RECORDS FOR THIS EXERCISE Block Start

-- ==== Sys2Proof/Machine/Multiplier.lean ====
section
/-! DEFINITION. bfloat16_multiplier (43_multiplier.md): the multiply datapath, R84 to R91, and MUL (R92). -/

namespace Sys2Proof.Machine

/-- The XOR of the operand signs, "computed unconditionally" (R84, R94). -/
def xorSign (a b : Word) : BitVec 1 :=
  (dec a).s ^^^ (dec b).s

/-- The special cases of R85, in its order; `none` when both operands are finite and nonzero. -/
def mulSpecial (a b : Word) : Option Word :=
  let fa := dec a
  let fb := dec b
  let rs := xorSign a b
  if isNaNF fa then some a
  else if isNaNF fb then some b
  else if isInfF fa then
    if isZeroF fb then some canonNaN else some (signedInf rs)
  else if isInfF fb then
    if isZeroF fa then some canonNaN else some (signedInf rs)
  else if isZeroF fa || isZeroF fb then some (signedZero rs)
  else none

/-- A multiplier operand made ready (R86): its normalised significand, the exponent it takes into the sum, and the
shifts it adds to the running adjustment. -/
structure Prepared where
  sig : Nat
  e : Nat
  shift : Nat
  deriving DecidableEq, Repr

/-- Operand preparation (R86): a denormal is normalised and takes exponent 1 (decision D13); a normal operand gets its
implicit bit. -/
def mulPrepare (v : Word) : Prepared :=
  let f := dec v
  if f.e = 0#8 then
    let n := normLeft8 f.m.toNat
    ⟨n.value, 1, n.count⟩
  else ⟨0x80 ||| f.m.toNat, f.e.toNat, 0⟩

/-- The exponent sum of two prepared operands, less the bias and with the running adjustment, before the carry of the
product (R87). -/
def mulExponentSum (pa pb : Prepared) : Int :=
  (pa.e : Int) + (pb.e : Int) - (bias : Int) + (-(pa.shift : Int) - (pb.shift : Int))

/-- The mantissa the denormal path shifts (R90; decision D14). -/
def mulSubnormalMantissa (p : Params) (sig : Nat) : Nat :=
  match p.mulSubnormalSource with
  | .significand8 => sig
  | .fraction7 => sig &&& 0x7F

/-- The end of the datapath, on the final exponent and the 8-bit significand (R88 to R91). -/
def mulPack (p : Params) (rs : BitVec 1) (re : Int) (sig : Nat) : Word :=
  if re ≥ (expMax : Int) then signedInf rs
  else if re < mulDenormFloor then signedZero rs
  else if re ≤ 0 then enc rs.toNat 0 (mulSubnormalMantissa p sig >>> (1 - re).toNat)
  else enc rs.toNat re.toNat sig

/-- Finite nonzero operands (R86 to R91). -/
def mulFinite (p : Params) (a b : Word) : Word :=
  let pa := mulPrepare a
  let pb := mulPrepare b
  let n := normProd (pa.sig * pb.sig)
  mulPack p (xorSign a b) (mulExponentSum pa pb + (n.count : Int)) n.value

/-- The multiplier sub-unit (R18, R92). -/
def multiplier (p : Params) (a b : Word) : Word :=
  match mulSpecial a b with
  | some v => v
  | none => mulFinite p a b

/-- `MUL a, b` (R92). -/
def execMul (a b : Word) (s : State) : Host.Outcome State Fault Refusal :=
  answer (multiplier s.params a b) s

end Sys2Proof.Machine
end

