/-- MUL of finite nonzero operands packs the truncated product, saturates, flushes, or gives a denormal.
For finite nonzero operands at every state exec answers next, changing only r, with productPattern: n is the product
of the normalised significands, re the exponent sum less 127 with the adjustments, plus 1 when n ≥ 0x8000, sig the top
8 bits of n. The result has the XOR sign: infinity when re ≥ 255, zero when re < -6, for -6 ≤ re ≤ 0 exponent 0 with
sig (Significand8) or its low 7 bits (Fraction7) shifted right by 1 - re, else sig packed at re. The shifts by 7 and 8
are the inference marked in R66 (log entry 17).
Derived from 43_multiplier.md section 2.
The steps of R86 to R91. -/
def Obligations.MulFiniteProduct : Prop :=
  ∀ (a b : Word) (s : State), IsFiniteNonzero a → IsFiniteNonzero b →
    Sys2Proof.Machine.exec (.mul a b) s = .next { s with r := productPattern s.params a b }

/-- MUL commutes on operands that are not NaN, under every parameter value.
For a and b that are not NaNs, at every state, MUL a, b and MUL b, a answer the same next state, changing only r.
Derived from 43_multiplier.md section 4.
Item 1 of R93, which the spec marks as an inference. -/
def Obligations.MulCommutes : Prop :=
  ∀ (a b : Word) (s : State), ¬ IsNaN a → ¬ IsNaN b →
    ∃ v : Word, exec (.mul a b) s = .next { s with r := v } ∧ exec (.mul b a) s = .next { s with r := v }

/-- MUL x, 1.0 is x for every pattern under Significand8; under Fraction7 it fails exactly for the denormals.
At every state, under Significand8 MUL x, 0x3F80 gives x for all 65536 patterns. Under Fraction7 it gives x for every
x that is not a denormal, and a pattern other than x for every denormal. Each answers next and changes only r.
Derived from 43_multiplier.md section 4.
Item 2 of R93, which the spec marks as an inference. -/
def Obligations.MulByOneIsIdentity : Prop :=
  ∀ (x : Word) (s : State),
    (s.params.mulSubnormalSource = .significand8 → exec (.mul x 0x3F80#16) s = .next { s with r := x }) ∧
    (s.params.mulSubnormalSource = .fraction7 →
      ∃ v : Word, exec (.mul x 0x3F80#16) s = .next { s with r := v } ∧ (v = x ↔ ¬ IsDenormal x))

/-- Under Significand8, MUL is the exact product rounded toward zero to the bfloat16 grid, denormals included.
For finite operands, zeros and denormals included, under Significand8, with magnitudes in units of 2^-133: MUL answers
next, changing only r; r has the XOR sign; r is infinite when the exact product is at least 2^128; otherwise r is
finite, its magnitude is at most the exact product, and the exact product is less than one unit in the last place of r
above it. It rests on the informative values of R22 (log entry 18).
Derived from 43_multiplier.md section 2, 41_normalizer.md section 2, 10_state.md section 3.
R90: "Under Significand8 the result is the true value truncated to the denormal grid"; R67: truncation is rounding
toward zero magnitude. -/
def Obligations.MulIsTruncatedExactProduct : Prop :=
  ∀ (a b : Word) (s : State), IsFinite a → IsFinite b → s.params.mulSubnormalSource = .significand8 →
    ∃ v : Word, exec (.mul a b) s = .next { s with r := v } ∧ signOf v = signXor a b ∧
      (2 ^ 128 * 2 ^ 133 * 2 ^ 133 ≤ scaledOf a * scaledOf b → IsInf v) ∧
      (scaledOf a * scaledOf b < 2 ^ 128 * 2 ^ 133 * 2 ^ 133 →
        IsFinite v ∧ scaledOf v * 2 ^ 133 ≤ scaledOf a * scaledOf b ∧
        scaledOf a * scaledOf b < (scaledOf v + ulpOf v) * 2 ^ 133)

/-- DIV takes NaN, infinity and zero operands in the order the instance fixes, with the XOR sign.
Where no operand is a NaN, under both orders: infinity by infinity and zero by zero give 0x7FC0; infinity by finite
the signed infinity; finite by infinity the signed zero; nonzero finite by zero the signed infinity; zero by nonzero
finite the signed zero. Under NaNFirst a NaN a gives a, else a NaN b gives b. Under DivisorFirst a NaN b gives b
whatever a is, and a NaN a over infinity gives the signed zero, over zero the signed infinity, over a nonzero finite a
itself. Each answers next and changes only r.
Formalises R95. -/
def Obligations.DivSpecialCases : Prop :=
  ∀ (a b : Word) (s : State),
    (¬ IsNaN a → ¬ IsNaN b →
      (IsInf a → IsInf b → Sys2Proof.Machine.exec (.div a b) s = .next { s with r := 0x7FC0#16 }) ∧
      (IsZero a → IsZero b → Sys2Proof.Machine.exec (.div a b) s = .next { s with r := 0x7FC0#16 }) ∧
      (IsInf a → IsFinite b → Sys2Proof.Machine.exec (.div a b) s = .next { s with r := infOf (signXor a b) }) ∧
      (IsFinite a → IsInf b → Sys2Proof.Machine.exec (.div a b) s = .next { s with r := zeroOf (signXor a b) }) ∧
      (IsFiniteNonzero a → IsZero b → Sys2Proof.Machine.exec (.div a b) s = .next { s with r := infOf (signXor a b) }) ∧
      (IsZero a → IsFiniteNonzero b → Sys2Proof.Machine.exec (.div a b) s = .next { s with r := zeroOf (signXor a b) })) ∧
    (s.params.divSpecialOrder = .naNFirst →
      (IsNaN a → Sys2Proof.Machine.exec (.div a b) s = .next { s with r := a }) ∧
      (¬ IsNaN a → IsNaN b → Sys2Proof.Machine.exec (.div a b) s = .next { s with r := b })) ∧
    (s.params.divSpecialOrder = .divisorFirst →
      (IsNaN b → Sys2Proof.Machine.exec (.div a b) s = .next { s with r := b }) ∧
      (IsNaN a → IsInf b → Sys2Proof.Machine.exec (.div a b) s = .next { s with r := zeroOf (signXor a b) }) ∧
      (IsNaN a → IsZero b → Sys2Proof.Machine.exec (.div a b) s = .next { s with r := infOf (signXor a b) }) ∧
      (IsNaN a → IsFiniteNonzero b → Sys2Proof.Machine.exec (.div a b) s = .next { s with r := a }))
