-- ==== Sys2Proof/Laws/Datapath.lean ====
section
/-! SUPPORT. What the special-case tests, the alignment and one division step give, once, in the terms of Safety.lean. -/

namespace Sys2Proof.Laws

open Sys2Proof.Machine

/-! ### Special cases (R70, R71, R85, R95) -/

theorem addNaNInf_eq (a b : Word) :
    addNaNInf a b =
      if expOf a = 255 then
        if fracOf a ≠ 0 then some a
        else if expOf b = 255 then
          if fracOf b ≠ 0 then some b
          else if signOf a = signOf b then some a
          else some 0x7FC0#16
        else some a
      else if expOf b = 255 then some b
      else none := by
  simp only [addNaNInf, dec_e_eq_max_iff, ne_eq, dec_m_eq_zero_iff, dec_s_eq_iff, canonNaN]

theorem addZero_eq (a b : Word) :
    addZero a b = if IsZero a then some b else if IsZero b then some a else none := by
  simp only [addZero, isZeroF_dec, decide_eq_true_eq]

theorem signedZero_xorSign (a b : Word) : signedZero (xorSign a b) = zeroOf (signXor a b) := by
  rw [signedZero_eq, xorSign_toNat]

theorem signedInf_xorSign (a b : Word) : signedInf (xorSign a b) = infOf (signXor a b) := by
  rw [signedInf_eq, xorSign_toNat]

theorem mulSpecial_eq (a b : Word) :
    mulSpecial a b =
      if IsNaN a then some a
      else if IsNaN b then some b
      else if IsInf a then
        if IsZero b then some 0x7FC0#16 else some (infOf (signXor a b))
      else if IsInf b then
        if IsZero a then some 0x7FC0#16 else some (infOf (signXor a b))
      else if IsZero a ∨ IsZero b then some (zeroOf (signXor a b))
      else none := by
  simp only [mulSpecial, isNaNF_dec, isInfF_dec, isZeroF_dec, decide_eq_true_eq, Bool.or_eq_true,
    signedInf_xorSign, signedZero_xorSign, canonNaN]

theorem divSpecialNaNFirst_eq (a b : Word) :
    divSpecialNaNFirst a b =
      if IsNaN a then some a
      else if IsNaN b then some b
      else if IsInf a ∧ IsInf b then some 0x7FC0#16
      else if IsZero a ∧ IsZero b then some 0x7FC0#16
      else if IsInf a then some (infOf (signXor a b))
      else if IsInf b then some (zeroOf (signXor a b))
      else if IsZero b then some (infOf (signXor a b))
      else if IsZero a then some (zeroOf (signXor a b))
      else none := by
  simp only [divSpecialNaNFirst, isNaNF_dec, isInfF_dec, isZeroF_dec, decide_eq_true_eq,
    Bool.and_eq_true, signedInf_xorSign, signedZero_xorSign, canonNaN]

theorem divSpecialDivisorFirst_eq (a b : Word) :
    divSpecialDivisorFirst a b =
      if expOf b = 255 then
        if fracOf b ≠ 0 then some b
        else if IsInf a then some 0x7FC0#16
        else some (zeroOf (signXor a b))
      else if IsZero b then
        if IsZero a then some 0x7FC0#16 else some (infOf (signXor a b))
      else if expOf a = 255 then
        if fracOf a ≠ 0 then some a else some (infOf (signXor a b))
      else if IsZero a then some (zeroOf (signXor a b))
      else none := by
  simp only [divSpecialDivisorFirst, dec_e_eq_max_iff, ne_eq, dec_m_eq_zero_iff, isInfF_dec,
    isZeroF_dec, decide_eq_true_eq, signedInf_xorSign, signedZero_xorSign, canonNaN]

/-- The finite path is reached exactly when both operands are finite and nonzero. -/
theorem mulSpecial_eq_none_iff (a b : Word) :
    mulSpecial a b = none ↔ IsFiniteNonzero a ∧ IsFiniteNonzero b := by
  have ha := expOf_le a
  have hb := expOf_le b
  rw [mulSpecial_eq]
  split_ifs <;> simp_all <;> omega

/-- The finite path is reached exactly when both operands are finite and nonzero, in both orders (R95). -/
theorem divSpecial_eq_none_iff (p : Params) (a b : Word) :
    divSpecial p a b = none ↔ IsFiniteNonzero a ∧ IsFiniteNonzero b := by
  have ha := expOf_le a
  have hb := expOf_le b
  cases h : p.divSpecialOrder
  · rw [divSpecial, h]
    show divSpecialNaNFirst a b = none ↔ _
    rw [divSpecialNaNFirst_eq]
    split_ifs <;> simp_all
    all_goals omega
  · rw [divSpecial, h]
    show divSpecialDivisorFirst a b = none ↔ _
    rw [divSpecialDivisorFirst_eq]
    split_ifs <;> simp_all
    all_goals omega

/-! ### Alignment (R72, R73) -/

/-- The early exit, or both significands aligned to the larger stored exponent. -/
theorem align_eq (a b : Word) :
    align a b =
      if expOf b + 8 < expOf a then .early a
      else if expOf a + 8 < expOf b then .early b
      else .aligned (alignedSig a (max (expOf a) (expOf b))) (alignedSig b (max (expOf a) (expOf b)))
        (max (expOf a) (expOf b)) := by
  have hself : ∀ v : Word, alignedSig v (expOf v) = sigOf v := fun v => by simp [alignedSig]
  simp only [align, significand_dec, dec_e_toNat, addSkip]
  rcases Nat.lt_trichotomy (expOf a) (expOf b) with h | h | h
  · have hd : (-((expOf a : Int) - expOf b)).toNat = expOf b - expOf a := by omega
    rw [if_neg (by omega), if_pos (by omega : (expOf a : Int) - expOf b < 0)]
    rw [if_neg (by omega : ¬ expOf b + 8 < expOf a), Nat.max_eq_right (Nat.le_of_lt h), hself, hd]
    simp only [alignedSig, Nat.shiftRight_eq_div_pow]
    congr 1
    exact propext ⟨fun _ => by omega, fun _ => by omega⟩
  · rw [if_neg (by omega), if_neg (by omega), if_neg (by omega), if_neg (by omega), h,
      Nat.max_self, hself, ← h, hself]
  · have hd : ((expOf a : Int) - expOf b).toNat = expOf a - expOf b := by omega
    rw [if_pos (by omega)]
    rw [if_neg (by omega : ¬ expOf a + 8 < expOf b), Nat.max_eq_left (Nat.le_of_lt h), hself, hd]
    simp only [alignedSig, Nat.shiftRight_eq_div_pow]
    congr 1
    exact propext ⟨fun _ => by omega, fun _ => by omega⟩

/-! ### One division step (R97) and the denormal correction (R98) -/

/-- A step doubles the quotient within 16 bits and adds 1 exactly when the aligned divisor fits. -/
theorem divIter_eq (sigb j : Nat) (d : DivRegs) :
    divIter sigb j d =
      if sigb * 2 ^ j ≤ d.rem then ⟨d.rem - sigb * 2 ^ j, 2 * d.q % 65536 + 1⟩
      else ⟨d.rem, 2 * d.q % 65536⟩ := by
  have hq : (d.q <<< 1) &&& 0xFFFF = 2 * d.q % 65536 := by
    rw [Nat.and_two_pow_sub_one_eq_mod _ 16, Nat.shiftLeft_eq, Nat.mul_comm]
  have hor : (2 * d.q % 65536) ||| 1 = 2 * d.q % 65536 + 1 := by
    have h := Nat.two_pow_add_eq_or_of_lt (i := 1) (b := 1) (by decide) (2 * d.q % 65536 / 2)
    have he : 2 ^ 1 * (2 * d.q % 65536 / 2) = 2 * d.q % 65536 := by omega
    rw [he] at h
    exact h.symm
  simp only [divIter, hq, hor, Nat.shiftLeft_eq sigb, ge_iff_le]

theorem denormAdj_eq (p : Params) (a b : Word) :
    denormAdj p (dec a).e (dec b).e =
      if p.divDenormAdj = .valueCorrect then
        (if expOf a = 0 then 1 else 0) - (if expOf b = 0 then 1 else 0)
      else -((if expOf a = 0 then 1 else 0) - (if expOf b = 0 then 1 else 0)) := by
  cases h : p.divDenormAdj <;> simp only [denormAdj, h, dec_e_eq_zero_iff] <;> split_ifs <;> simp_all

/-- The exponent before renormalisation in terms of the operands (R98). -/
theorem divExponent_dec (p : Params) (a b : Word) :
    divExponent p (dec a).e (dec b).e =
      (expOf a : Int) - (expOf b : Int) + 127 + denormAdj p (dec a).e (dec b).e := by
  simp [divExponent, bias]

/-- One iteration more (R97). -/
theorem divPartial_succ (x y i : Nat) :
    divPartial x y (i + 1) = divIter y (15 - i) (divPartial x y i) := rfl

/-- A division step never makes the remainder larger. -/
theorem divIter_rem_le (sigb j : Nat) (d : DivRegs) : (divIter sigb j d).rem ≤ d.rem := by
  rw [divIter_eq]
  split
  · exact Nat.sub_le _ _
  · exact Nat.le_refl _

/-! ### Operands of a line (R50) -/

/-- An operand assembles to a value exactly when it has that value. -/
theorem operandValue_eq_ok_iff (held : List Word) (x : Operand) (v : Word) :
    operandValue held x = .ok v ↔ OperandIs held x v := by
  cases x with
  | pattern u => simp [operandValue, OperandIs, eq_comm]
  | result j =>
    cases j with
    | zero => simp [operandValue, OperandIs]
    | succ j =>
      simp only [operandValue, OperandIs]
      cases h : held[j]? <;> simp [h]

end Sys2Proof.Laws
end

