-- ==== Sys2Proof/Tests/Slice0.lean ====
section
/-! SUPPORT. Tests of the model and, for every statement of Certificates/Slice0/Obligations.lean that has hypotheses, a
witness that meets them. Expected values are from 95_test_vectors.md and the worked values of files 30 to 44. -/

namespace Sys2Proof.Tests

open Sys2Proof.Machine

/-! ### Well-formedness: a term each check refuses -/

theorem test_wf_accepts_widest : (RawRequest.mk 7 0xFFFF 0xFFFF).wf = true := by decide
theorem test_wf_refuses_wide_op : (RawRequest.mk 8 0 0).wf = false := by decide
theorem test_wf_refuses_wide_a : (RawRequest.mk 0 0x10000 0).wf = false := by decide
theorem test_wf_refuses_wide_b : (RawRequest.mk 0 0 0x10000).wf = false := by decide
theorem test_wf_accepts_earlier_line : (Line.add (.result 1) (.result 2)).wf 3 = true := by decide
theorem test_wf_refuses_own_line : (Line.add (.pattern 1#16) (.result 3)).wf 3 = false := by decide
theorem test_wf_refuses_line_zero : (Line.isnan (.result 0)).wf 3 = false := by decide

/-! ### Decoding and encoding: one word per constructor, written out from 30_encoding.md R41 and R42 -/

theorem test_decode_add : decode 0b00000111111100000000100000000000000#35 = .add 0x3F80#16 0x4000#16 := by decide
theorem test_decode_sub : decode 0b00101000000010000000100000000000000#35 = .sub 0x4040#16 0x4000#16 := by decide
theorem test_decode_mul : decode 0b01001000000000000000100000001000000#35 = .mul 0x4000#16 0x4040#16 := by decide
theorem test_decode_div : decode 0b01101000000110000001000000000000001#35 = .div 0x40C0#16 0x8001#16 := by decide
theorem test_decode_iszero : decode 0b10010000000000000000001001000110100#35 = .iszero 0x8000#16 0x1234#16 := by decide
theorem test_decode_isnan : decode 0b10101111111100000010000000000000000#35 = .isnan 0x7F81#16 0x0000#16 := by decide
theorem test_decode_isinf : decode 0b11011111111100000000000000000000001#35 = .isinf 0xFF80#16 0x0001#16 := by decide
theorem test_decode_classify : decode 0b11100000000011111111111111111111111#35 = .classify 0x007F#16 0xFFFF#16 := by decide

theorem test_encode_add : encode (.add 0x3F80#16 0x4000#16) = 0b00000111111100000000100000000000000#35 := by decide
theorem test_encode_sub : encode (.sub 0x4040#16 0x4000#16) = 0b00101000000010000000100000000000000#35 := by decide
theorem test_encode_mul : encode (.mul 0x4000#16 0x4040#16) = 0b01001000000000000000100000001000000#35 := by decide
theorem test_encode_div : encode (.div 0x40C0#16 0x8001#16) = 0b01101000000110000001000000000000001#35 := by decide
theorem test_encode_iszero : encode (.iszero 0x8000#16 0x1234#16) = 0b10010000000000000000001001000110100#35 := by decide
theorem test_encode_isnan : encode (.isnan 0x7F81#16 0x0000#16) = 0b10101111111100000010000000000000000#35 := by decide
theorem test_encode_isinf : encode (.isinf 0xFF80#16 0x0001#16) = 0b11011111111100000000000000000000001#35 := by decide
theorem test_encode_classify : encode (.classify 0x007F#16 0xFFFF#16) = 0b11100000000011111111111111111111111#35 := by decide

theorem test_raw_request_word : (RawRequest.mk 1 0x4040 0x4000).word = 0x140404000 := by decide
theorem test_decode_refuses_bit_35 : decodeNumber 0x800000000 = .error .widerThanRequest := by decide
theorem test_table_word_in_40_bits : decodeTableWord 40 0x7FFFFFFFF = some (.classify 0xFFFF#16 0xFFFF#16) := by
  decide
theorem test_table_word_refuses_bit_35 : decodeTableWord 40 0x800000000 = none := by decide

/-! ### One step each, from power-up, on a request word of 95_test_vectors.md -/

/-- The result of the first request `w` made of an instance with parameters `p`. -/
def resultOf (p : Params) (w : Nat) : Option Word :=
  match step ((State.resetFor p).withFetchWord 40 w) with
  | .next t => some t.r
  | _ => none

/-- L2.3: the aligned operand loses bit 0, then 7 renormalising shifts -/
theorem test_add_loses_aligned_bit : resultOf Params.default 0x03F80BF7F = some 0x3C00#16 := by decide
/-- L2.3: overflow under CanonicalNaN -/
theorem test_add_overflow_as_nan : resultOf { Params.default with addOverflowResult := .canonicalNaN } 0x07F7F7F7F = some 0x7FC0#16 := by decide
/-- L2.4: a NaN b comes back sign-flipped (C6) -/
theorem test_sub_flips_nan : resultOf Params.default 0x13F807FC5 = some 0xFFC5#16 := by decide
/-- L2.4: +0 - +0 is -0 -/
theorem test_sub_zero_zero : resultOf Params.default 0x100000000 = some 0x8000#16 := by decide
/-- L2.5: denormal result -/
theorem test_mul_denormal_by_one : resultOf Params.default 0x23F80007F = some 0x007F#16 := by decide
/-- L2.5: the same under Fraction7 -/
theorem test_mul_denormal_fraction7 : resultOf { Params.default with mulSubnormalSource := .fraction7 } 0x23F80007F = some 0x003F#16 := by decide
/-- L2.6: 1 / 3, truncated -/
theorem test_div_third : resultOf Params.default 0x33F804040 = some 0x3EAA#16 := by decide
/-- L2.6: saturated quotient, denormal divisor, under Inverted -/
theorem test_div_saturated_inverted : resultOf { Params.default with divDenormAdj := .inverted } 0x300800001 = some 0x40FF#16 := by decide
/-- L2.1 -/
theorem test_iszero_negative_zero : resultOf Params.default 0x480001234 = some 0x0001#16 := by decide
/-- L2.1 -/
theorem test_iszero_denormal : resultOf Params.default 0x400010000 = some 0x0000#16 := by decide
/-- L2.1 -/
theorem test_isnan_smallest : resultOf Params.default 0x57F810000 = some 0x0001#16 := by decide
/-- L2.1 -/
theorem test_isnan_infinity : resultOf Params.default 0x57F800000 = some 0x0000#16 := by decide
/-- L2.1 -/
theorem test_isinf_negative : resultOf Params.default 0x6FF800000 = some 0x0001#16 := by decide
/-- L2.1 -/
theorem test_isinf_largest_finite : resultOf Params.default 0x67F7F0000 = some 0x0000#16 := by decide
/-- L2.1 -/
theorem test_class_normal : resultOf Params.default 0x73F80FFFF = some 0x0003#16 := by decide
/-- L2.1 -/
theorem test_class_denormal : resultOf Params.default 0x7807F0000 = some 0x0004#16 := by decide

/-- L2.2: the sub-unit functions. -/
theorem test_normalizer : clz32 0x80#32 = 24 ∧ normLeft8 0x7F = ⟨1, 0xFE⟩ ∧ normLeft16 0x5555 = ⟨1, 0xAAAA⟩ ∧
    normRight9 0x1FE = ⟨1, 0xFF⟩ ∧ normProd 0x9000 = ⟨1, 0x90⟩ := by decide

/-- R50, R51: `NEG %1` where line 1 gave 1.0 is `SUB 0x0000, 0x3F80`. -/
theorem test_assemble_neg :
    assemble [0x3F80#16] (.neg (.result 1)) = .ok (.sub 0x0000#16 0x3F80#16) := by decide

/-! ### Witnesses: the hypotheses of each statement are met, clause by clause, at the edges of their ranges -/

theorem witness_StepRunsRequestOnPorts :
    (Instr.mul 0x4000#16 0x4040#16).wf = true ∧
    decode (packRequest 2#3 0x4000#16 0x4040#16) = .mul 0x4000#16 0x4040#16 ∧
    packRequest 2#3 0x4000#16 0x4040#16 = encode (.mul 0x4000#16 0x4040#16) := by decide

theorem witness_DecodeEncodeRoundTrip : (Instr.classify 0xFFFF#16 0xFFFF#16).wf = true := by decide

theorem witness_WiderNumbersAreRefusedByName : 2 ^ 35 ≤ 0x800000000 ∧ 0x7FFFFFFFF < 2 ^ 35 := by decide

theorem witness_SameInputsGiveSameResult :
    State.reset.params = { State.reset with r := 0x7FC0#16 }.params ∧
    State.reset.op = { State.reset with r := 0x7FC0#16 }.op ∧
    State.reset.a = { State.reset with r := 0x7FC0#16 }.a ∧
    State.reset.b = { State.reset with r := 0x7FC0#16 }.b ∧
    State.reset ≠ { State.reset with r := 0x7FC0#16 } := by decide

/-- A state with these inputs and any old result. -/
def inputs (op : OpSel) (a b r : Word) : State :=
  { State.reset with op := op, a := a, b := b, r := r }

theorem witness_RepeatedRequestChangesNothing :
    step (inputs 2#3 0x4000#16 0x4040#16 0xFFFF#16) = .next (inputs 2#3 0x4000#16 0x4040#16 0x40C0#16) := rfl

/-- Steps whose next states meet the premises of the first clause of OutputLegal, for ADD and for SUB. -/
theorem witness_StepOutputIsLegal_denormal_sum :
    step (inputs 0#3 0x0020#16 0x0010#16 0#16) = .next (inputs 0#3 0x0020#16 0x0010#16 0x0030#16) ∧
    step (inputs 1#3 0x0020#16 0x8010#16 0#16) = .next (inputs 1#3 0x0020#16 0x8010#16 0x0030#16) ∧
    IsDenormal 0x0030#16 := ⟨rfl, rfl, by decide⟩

RECORDS FOR THIS EXERCISE Block End

WHAT YOU WILL DO: Print the first line of the records above and each line after it, exactly, through the line with "(dec a).s ^^^ (dec b).s".

PROBLEM SOLUTION:
-- ==== Sys2Proof/Machine/Multiplier.lean ====
section
/-! DEFINITION. bfloat16_multiplier (43_multiplier.md): the multiply datapath, R84 to R91, and MUL (R92). -/

namespace Sys2Proof.Machine

/-- The XOR of the operand signs, "computed unconditionally" (R84, R94). -/
def xorSign (a b : Word) : BitVec 1 :=
  (dec a).s ^^^ (dec b).s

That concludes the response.